- Input records -

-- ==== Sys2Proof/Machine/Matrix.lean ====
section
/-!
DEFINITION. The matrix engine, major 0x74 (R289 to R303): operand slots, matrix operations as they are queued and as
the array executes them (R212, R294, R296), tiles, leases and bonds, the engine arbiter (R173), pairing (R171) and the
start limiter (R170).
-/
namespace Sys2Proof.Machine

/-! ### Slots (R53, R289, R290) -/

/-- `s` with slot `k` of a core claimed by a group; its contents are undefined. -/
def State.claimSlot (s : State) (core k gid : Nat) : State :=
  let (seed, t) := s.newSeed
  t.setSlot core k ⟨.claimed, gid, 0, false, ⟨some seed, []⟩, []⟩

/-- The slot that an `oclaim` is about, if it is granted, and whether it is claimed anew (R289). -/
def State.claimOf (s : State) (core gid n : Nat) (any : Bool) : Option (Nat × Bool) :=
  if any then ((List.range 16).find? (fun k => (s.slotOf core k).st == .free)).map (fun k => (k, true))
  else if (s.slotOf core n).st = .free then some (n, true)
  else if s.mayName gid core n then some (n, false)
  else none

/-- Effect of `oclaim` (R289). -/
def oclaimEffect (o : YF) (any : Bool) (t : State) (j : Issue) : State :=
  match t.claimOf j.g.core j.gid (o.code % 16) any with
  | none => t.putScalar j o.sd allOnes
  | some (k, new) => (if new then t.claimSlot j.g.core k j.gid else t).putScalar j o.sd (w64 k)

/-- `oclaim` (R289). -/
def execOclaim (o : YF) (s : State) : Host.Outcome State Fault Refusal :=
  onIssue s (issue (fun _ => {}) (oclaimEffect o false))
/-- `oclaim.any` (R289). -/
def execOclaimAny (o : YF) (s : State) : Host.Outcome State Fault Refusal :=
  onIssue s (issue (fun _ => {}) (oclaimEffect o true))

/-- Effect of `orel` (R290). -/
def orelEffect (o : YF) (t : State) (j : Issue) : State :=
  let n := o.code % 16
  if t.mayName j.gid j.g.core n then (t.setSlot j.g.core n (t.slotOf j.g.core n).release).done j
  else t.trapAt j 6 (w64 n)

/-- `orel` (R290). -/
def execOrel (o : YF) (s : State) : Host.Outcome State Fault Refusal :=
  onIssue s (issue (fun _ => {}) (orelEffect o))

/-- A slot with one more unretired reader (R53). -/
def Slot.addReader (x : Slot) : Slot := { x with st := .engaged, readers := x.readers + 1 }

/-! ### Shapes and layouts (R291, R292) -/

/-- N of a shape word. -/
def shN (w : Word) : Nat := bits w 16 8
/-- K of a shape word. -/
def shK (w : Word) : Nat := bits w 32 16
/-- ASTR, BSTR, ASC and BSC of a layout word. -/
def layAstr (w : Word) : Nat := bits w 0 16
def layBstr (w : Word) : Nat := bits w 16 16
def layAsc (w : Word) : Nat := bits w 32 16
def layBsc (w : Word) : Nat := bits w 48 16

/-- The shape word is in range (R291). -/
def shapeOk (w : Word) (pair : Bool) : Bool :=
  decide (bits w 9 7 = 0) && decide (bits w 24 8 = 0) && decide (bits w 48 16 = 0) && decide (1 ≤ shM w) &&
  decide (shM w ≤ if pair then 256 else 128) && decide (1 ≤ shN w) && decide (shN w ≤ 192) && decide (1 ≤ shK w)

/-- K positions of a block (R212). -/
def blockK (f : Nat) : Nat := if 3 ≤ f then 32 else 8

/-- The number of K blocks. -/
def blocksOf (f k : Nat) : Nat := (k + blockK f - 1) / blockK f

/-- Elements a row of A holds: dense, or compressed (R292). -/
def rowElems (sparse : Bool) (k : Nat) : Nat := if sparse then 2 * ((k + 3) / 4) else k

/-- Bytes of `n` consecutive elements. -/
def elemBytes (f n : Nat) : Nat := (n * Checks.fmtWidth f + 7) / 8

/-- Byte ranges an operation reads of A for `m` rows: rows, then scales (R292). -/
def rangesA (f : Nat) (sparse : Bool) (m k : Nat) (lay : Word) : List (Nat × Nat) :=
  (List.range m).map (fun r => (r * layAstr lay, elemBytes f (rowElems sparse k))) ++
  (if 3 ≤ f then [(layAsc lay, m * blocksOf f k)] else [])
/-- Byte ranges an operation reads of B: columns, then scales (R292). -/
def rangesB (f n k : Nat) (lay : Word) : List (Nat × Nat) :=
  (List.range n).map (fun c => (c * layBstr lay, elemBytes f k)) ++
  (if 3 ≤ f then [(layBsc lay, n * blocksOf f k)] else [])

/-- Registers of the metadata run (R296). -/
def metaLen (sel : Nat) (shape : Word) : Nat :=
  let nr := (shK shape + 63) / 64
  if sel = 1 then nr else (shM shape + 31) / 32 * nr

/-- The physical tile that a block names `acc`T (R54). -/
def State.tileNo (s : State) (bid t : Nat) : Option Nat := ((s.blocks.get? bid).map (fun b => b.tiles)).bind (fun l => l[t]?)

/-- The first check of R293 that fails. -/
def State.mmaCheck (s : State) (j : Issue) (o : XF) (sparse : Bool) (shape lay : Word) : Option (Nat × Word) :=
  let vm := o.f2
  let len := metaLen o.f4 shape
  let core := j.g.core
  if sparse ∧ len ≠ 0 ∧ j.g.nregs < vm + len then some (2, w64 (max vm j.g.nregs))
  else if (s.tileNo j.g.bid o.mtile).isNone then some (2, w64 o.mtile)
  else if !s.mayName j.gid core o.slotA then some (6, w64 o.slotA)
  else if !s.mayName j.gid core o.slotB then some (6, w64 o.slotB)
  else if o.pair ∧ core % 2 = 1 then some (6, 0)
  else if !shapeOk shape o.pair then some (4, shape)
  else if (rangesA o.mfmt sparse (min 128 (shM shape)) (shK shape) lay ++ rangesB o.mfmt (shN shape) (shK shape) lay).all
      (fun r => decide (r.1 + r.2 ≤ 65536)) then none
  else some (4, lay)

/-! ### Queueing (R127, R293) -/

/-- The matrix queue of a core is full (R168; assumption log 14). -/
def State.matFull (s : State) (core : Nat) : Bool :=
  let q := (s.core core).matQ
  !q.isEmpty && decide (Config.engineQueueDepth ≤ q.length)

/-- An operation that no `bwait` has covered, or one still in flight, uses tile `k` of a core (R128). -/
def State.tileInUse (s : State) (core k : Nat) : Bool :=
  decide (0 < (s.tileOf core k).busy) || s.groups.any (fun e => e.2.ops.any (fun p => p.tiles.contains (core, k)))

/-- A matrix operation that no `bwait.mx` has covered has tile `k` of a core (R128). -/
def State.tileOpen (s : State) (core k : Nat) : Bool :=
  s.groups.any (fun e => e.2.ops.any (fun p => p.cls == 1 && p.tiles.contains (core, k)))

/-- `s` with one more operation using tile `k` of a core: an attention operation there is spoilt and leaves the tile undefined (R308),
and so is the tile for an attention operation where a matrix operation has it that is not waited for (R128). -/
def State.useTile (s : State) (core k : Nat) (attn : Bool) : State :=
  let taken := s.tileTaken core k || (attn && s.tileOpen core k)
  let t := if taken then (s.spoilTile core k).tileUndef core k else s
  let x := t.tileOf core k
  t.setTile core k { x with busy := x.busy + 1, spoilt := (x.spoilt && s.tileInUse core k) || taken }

--

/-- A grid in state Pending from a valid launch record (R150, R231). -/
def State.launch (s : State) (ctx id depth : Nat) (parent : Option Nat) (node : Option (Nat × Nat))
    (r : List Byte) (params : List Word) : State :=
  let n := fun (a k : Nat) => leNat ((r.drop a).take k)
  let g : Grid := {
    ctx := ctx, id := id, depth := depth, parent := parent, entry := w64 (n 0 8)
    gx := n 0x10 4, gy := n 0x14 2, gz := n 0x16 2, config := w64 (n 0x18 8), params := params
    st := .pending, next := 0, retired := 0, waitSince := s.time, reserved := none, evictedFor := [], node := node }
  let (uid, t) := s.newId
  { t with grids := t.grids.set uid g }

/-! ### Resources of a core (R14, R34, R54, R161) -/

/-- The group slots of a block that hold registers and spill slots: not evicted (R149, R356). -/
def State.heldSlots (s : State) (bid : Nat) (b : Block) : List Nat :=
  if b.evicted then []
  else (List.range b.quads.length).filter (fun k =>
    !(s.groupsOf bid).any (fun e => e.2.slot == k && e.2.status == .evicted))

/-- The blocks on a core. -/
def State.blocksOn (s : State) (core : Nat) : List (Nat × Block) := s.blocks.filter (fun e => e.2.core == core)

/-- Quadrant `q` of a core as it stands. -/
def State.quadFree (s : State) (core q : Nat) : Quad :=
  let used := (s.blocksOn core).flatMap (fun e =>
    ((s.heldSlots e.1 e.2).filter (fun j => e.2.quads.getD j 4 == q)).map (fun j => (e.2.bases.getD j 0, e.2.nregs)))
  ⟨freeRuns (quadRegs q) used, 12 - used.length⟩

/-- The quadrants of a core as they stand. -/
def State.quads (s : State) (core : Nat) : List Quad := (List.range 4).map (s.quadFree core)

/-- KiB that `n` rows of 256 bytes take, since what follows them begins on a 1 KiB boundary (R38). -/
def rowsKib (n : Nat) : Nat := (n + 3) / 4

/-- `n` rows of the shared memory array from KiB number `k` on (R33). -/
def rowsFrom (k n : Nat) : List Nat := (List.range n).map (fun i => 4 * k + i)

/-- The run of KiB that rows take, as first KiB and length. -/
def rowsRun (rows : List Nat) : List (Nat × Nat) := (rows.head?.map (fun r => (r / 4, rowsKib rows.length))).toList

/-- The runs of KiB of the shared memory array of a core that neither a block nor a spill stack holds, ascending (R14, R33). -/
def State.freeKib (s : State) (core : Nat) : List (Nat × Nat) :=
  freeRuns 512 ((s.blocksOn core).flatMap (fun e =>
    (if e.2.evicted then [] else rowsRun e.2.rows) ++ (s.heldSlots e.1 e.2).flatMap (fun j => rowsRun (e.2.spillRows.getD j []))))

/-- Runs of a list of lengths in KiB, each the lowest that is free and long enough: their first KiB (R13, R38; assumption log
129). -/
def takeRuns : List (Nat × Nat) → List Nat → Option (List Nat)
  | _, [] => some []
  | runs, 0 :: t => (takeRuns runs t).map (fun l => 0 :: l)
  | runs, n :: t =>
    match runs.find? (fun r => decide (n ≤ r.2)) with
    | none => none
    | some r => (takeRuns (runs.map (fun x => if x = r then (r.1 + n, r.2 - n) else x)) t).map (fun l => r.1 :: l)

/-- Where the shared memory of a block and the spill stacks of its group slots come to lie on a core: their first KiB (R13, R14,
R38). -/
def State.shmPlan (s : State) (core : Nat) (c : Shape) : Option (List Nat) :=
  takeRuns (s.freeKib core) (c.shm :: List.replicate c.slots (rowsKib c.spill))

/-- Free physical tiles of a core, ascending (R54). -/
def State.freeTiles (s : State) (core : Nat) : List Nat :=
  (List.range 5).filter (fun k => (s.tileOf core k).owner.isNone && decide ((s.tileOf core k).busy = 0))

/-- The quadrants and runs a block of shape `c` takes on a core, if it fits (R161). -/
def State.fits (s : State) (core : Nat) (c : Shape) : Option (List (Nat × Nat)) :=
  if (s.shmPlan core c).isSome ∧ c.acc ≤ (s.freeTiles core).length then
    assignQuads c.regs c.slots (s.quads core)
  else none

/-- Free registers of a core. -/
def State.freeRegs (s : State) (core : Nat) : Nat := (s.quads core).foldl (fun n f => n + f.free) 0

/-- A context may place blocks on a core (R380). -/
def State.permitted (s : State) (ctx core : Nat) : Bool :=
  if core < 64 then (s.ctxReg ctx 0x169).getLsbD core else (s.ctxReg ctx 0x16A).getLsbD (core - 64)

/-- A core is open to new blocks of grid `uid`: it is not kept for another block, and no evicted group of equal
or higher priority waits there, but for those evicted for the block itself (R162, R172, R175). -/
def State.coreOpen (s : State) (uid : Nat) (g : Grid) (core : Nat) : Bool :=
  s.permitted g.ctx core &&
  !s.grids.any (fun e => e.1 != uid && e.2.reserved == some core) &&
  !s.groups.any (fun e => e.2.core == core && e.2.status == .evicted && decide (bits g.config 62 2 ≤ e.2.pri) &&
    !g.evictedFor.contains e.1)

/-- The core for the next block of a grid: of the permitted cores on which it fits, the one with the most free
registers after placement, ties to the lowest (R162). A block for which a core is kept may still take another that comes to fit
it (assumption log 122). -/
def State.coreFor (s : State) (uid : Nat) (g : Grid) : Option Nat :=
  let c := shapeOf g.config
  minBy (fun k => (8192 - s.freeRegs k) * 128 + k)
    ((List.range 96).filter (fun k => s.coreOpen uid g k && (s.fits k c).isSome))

==

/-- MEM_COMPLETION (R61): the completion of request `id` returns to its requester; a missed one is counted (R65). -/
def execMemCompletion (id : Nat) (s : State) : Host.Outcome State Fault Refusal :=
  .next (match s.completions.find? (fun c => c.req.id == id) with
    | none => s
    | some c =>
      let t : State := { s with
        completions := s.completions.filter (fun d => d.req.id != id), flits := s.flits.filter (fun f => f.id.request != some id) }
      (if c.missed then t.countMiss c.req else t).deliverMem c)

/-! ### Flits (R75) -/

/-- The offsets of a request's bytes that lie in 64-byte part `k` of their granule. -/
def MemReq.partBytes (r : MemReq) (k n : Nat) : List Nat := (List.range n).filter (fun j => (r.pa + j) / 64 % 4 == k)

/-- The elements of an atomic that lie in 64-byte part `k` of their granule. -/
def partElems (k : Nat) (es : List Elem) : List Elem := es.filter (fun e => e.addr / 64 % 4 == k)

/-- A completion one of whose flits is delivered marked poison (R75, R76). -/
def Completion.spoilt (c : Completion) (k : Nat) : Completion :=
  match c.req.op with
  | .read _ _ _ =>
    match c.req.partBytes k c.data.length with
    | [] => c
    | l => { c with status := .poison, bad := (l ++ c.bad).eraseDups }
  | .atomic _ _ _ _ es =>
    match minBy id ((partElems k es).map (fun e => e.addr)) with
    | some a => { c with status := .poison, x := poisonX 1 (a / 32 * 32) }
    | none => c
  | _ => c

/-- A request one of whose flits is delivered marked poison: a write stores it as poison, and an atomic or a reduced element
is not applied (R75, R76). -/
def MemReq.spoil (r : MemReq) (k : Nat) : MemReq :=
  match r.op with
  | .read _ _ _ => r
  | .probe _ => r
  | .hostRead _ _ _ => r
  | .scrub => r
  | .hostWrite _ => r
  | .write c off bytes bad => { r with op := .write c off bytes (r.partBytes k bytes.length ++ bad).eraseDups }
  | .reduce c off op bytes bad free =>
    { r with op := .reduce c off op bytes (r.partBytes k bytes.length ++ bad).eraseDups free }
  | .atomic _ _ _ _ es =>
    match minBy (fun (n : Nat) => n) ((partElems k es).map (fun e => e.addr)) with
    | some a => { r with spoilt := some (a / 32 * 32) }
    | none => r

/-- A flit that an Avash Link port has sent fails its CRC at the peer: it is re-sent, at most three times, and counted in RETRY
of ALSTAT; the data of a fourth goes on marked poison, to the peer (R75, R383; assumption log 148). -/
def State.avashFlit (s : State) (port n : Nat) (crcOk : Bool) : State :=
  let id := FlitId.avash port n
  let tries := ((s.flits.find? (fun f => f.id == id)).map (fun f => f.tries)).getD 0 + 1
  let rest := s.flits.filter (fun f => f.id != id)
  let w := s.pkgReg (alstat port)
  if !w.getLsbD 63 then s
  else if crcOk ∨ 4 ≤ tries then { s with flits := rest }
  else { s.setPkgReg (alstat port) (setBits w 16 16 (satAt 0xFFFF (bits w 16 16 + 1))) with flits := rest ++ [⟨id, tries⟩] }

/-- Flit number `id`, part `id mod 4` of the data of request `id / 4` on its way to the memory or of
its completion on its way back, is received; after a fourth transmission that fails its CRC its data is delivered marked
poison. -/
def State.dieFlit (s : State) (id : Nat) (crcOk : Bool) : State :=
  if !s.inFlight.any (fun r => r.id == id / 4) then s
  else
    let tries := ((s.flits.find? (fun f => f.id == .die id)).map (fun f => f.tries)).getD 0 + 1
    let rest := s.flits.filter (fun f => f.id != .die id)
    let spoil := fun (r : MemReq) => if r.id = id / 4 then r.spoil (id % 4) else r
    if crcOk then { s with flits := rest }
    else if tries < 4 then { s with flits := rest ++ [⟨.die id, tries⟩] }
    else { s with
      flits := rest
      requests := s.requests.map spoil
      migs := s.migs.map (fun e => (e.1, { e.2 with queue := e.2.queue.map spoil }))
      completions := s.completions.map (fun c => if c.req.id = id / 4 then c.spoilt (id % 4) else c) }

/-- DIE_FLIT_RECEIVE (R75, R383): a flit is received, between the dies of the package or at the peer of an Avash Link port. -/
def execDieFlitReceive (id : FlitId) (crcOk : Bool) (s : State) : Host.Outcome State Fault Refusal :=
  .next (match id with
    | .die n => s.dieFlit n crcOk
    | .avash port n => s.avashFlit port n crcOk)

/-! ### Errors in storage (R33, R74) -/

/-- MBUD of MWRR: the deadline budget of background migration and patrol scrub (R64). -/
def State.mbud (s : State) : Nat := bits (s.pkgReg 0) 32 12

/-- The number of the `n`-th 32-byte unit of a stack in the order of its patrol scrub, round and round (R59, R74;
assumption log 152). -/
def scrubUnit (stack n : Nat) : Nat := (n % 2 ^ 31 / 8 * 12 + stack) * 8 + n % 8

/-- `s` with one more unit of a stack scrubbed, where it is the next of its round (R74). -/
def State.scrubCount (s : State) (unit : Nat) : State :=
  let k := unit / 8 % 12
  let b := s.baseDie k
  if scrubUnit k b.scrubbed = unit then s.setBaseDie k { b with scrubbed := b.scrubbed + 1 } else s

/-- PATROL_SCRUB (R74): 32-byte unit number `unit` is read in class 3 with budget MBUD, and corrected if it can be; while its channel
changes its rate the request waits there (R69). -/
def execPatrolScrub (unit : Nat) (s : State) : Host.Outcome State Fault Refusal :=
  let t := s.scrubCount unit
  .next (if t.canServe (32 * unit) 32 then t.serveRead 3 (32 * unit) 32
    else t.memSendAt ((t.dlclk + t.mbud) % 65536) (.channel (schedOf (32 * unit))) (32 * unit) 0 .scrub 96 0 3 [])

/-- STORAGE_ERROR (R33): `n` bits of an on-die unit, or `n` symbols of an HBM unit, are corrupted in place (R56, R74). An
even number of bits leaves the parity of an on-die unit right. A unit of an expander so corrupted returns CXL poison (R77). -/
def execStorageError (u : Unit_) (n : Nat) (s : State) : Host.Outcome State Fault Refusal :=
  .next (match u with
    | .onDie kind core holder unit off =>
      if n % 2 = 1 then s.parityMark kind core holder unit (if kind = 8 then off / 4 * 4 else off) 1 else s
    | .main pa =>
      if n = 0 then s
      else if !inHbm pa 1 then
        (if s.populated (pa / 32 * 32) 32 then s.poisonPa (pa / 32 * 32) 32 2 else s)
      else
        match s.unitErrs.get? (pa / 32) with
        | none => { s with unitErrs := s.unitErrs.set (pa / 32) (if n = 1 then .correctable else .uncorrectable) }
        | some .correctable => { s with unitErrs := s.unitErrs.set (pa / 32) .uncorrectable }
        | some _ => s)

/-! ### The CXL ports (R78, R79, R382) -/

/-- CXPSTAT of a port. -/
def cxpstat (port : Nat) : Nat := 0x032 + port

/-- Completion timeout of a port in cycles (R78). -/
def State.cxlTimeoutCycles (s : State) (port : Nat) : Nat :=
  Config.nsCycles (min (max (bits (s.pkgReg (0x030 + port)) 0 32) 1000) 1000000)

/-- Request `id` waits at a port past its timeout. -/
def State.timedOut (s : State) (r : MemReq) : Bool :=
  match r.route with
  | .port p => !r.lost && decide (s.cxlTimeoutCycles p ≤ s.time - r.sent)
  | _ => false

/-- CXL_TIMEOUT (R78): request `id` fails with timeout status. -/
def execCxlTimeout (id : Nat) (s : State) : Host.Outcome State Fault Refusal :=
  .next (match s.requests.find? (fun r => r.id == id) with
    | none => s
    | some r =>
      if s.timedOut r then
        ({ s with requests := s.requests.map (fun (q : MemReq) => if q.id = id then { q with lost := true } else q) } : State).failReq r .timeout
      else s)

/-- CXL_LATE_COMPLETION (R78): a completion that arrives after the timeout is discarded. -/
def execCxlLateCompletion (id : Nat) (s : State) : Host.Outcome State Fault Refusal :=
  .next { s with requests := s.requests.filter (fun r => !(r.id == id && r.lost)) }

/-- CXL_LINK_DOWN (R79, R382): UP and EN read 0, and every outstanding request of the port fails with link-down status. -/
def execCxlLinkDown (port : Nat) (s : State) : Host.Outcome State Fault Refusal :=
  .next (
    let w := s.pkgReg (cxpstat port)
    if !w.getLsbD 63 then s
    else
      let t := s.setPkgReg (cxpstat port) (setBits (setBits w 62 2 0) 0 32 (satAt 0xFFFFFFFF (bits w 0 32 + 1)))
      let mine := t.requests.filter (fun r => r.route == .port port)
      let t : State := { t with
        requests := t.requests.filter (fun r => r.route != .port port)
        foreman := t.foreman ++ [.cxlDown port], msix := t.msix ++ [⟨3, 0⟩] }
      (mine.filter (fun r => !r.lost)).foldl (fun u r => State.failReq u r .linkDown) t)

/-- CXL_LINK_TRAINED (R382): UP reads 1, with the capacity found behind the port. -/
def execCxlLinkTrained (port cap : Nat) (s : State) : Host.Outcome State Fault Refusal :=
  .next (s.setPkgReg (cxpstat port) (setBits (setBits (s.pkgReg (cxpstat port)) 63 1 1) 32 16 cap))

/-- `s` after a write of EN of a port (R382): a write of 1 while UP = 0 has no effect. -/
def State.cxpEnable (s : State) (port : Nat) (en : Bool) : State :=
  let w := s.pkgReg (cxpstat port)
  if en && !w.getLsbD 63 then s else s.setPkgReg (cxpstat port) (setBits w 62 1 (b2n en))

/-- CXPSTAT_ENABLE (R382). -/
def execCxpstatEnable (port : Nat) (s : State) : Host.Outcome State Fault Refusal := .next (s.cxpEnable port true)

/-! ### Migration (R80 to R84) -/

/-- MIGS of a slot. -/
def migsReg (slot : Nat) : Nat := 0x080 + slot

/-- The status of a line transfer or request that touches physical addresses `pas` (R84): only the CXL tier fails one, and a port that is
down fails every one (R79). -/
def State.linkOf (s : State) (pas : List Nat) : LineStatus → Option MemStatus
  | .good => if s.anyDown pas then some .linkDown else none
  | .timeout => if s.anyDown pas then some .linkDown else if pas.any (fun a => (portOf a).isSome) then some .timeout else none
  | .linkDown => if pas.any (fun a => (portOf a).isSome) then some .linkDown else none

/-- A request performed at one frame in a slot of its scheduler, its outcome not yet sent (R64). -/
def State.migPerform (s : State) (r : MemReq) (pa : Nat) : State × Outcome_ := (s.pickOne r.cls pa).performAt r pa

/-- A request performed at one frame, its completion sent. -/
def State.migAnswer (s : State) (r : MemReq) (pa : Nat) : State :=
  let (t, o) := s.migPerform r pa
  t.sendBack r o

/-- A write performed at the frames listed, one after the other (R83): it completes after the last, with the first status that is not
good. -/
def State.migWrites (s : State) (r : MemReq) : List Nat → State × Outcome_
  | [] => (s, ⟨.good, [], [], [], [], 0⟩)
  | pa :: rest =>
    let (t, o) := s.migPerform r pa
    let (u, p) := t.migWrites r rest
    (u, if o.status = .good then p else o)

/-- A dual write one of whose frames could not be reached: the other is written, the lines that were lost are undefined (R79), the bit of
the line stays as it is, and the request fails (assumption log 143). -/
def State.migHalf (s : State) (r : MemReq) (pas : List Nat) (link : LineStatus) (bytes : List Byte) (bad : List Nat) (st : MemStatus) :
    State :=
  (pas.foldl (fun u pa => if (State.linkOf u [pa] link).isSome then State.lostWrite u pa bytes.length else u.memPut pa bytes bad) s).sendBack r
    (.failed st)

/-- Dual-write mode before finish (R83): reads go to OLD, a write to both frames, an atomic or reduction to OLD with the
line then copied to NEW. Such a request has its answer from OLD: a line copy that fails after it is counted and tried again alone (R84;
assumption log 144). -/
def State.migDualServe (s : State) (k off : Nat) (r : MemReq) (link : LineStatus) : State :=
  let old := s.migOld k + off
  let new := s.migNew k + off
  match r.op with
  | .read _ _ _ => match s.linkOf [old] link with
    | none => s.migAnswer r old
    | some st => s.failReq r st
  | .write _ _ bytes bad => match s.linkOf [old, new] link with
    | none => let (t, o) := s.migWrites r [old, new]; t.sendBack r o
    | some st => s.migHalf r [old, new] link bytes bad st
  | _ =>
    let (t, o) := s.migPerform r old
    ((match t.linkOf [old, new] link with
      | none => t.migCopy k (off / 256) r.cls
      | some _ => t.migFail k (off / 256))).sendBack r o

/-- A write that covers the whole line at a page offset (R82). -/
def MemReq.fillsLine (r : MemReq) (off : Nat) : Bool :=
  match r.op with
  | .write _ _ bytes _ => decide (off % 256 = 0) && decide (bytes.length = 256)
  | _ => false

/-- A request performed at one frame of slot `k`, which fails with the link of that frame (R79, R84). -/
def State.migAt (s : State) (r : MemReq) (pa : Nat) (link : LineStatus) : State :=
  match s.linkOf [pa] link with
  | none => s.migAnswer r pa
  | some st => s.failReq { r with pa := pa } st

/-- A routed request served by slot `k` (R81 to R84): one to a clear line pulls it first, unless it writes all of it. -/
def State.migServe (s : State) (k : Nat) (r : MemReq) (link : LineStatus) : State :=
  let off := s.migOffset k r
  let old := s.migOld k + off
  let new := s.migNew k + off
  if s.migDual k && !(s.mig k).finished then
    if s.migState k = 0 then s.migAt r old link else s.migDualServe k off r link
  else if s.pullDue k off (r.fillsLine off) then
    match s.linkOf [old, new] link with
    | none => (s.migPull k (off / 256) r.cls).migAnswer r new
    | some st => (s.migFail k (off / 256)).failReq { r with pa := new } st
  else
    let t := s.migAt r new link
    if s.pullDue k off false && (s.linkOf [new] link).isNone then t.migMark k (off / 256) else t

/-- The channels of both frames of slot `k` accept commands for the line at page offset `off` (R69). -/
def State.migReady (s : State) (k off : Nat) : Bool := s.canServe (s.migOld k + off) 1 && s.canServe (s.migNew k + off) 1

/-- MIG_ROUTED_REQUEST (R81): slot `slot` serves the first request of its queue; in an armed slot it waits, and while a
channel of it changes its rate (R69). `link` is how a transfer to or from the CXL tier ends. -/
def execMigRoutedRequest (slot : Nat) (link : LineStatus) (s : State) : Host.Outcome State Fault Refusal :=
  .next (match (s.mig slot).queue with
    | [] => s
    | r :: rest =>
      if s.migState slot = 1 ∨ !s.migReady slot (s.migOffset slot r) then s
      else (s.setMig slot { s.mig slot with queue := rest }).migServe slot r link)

- Your assignment -
The entries above hold a line with "def shapeOk (w" and a later line with "K blocks. -/". Write out exactly those lines and all lines between, nothing more.

- Exercise output -
def shapeOk (w : Word) (pair : Bool) : Bool :=
  decide (bits w 9 7 = 0) && decide (bits w 24 8 = 0) && decide (bits w 48 16 = 0) && decide (1 ≤ shM w) &&
  decide (shM w ≤ if pair then 256 else 128) && decide (1 ≤ shN w) && decide (shN w ≤ 192) && decide (1 ≤ shK w)

/-- K positions of a block (R212). -/
def blockK (f : Nat) : Nat := if 3 ≤ f then 32 else 8

/-- The number of K blocks. -/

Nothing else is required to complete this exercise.